* [WHAT IS NEEDED]: In the entries below, which lines run from the one containing "theorem andReg (x" to the one containing "theorem ldVxK (x"? Copy exactly those lines, ends included, and no others.
______________________________
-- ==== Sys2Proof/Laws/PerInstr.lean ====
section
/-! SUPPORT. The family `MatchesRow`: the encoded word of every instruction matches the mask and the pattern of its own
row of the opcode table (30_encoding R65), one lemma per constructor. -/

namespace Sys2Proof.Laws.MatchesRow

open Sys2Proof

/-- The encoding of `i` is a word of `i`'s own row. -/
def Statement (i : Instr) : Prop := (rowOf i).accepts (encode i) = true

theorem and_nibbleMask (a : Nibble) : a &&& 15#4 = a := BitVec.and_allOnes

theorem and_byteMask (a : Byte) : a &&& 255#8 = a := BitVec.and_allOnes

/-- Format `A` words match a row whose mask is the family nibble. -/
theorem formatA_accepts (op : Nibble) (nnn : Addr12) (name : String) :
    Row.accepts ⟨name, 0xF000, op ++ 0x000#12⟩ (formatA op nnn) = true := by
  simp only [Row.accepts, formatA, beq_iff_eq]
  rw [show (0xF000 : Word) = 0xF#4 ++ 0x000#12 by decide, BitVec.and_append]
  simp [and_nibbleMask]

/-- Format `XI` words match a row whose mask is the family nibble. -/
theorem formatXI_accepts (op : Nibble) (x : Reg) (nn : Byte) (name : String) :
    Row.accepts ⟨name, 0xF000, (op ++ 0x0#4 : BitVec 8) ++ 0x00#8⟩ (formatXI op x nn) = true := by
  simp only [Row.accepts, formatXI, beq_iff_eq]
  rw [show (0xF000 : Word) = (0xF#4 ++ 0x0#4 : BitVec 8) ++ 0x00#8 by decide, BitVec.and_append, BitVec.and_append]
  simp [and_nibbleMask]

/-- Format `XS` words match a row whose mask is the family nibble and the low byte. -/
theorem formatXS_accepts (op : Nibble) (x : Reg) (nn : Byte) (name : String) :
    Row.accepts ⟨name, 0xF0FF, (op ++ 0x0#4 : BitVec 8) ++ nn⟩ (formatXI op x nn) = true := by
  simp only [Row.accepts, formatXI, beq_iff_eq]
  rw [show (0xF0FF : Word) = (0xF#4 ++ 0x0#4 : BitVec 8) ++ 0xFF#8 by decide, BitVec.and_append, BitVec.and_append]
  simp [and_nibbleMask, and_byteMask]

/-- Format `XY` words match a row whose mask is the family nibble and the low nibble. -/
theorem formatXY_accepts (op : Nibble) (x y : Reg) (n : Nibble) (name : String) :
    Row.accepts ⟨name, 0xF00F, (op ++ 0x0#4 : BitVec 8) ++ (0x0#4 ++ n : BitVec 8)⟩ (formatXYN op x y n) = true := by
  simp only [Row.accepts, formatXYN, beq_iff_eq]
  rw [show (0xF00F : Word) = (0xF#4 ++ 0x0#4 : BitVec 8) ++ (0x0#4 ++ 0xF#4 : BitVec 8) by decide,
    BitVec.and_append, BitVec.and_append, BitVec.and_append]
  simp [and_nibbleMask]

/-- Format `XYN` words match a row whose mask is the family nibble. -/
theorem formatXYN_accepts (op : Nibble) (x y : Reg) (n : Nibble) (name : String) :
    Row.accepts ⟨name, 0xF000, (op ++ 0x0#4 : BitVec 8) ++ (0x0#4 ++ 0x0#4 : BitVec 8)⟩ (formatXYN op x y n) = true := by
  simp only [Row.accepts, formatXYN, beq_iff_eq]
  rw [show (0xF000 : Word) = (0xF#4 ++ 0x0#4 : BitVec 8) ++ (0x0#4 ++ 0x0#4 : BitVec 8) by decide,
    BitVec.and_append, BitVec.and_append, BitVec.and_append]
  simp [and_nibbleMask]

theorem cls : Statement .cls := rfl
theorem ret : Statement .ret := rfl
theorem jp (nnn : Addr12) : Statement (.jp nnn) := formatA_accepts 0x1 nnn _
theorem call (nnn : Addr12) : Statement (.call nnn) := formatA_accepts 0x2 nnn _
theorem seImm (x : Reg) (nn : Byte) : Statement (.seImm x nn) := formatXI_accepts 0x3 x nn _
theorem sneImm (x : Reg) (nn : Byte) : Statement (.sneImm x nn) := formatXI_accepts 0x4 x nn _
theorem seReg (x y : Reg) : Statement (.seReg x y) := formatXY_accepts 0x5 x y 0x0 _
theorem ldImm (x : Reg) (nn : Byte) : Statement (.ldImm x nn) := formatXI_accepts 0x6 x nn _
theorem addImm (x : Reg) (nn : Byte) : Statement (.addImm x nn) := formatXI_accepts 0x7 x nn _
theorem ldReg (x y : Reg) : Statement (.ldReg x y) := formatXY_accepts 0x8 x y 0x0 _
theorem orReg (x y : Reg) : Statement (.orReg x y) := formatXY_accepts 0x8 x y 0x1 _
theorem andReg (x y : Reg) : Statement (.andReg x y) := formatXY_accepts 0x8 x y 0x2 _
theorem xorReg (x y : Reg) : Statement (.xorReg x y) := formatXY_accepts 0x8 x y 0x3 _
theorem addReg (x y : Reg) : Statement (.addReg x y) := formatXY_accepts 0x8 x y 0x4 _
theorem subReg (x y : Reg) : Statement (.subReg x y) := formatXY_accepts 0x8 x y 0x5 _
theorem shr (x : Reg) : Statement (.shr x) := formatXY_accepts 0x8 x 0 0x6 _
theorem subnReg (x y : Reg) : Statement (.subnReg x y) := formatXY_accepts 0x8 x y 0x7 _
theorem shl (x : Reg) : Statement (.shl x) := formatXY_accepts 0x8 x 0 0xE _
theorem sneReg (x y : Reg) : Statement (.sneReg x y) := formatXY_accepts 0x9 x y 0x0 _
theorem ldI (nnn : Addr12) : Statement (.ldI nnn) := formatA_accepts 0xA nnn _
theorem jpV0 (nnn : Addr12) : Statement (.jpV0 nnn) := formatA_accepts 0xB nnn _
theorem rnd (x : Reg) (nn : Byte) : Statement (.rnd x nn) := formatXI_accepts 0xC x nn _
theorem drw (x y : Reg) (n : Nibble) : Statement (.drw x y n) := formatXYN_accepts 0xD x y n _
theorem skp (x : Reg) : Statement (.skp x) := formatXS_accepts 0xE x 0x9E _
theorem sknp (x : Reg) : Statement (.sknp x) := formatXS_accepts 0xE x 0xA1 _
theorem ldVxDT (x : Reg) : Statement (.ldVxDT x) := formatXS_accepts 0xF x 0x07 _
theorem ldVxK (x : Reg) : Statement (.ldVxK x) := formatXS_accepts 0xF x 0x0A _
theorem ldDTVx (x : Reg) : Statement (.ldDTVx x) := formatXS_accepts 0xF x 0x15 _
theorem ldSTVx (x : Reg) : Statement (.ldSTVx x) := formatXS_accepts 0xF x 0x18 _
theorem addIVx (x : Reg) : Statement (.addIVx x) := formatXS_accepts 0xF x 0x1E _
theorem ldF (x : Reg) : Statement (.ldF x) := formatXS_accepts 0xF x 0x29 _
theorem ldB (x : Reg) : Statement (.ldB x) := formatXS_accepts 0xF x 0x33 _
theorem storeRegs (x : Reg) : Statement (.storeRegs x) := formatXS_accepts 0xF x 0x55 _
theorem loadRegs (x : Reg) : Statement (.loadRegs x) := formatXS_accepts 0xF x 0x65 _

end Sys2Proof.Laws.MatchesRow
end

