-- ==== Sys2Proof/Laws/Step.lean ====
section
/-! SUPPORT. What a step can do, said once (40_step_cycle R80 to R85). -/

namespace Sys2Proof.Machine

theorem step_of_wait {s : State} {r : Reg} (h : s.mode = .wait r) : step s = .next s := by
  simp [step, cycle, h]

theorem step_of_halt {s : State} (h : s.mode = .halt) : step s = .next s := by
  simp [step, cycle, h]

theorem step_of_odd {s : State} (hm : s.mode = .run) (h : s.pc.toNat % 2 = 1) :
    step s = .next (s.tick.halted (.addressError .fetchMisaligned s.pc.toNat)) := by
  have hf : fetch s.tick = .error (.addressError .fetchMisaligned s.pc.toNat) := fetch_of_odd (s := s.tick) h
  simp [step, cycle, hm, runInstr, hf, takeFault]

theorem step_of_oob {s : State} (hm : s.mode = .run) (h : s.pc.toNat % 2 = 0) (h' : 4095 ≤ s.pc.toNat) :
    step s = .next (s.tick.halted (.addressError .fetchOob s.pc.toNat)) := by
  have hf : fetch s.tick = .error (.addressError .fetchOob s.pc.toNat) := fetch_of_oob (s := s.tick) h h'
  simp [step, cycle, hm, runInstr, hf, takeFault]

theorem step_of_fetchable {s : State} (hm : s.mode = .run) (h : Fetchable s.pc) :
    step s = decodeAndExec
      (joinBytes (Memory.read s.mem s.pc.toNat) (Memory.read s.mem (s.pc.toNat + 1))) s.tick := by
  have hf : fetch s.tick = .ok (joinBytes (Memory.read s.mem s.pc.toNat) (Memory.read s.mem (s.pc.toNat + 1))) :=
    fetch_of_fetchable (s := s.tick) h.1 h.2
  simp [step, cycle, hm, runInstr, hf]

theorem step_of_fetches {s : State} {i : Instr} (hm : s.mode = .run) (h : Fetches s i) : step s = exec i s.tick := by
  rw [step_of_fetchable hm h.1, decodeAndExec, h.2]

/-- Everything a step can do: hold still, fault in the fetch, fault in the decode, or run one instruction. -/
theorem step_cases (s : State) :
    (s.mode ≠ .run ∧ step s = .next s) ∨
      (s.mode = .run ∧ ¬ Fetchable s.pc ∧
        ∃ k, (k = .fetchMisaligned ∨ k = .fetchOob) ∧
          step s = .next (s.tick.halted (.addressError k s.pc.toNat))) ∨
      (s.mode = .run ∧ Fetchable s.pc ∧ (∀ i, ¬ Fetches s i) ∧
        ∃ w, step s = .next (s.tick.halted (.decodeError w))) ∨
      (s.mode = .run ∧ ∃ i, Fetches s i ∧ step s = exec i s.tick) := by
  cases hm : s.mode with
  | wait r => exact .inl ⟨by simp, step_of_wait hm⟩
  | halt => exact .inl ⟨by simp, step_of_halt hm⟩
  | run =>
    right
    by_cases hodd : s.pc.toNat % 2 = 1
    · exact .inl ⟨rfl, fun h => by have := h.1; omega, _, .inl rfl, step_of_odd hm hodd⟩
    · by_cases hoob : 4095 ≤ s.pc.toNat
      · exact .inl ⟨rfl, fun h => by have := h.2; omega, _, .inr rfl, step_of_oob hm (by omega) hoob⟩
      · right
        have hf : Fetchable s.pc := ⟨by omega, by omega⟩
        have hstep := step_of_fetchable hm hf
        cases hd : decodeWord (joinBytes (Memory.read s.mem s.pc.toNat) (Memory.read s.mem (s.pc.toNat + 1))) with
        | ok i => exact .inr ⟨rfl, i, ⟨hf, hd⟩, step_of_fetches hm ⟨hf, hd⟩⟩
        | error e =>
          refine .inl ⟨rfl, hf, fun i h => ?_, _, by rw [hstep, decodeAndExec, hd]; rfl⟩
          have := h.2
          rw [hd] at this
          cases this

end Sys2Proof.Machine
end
______________________________
* [RESPONSE AREA]:
theorem andReg (x y : Reg) : Statement (.andReg x y) := formatXY_accepts 0x8 x y 0x2 _
theorem xorReg (x y : Reg) : Statement (.xorReg x y) := formatXY_accepts 0x8 x y 0x3 _
theorem addReg (x y : Reg) : Statement (.addReg x y) := formatXY_accepts 0x8 x y 0x4 _
theorem subReg (x y : Reg) : Statement (.subReg x y) := formatXY_accepts 0x8 x y 0x5 _
theorem shr (x : Reg) : Statement (.shr x) := formatXY_accepts 0x8 x 0 0x6 _
theorem subnReg (x y : Reg) : Statement (.subnReg x y) := formatXY_accepts 0x8 x y 0x7 _
theorem shl (x : Reg) : Statement (.shl x) := formatXY_accepts 0x8 x 0 0xE _
theorem sneReg (x y : Reg) : Statement (.sneReg x y) := formatXY_accepts 0x9 x y 0x0 _
theorem ldI (nnn : Addr12) : Statement (.ldI nnn) := formatA_accepts 0xA nnn _
theorem jpV0 (nnn : Addr12) : Statement (.jpV0 nnn) := formatA_accepts 0xB nnn _
theorem rnd (x : Reg) (nn : Byte) : Statement (.rnd x nn) := formatXI_accepts 0xC x nn _
theorem drw (x y : Reg) (n : Nibble) : Statement (.drw x y n) := formatXYN_accepts 0xD x y n _
theorem skp (x : Reg) : Statement (.skp x) := formatXS_accepts 0xE x 0x9E _
theorem sknp (x : Reg) : Statement (.sknp x) := formatXS_accepts 0xE x 0xA1 _
theorem ldVxDT (x : Reg) : Statement (.ldVxDT x) := formatXS_accepts 0xF x 0x07 _
theorem ldVxK (x : Reg) : Statement (.ldVxK x) := formatXS_accepts 0xF x 0x0A _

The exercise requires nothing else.